CHARLOTTE, NC — Megan Stiles, 28, a lifelong member of Harvest Ridge Church, told her small group last Tuesday that her experience at a recent Taylor Swift concert was “honestly more powerful than any worship service I’ve ever attended,” a remark that triggered an emergency meeting of the church’s worship committee within forty-eight hours.
The committee, which convened Thursday evening in the church conference room, emerged two hours later having approved the purchase of a $2,400 atmospheric haze system, a supply of friendship bracelets for the greeting team, and a pilot program involving synchronized light-up wristbands for Easter Sunday.

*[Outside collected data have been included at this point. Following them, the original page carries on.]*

-- ==== Sys2Proof/Machine/Flags.lean ====
section
/-! DEFINITION. The views of the state: buffer lengths and valid bits (R22, R23), the fields of `ERR` (R26, R211), the codes of
the run states (R27), `STATUS` (R37) and the end of run (R223). -/

namespace Sys2Proof.Machine

/-- `HHDUC_LEN` (R22): the payload's length, 0 when empty. -/
def State.hhducLen (s : State) : Offset := BitVec.ofNat 9 s.hhduc.length

/-- `HHDUC_VALID` (R22): a payload is held. -/
def State.hhducValid (s : State) : Bool := !s.hhduc.isEmpty

/-- `BQR_LEN` (R23). -/
def State.bqrLen (s : State) : Offset := BitVec.ofNat 9 s.bqr.length

/-- `BQR_VALID` (R23). -/
def State.bqrValid (s : State) : Bool := !s.bqr.isEmpty

/-- The kind of a cause (R26, R211). -/
def ErrorCause.kind : ErrorCause → ErrorKind
  | .scEmpty => .validation
  | .scTooLong => .validation
  | .de1TooLong => .validation
  | .de2TooLong => .validation
  | .de3TooLong => .validation
  | .hhducTooLarge => .capacity
  | .bqrInputTooLarge => .capacity

/-- `KIND` codes (R26). -/
def ErrorKind.code : ErrorKind → Byte
  | .validation => 1#8
  | .capacity => 2#8

/-- `CAUSE` codes (R26). -/
def ErrorCause.code : ErrorCause → Byte
  | .scEmpty => 1#8
  | .scTooLong => 2#8
  | .de1TooLong => 3#8
  | .de2TooLong => 4#8
  | .de3TooLong => 5#8
  | .hhducTooLarge => 6#8
  | .bqrInputTooLarge => 7#8

/-- `ERR = (CAUSE << 4) | KIND` (R211). -/
def ErrorCause.err (c : ErrorCause) : Byte := (c.code <<< 4) ||| c.kind.code

/-- The field `KIND` of `ERR`, bits 1:0 (R26). -/
def errKind (e : Byte) : BitVec 2 := e.extractLsb' 0 2

/-- The field `CAUSE` of `ERR`, bits 6:4 (R26). -/
def errCause (e : Byte) : BitVec 3 := e.extractLsb' 4 3

/-- The code of `TX_STATE` (R27, R37). -/
def TxState.code : TxState → BitVec 2
  | .idle => 0#2
  | .running => 1#2
  | .stopped => 2#2

/-- The end of run as commands and `STATUS` see it (R15, R37): `UNIT_STATE = ABORTED` or `TX_STATE = STOPPED`. -/
def State.ended (s : State) : Bool := decide (s.unitState = .aborted) || decide (s.txState = .stopped)

/-- `STATUS` (R37), from bit 7 down: END, CP, RV, BV, HV, TX, ABORTED. -/
def State.status (s : State) : Byte :=
  BitVec.ofBool s.ended ++ BitVec.ofBool s.cancelPending ++ BitVec.ofBool s.resultValid ++ BitVec.ofBool s.bqrValid ++
    BitVec.ofBool s.hhducValid ++ s.txState.code ++ BitVec.ofBool (decide (s.unitState = .aborted))

end Sys2Proof.Machine
end

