-- ==== Sys2Proof/Machine/Core.lean ====
section
/-! DEFINITION. The machine as the host takes it. -/

def Sys2Proof.core : Host.Core :=
  { State := Sys2Proof.Machine.State, Fault := Sys2Proof.Machine.Fault, Refusal := Sys2Proof.Machine.Refusal,
    step := Sys2Proof.Machine.step, reset := Sys2Proof.Machine.State.reset }
end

“We heard the feedback and we’re responding,” said worship pastor Colton Reeves, 33, who attended the meeting wearing a lavender blazer he described as “Eras Tour-adjacent.” “If the world is offering a transcendent communal experience with production value, we need to at least match the fog output.”
“I didn’t mean for this to happen. I just said the lighting was better. Now they’re installing a truss system above the baptistry.”
Stiles offered the above comment, adding that she has been asked to consult on the church’s “atmosphere strategy” despite having “zero qualifications beyond owning a denim jacket with sequins.”
Senior pastor David Koh, 56, told reporters he supports the upgrades but drew the line at the youth pastor’s suggestion to replace the offertory with a friendship bracelet exchange. “We are a house of worship, not a stadium,” Koh said. “That said, the fog machine does make the altar call hit different.”
At press time, Reeves had submitted a budget request for a confetti cannon labeled “Pentecost Enhancement Device.”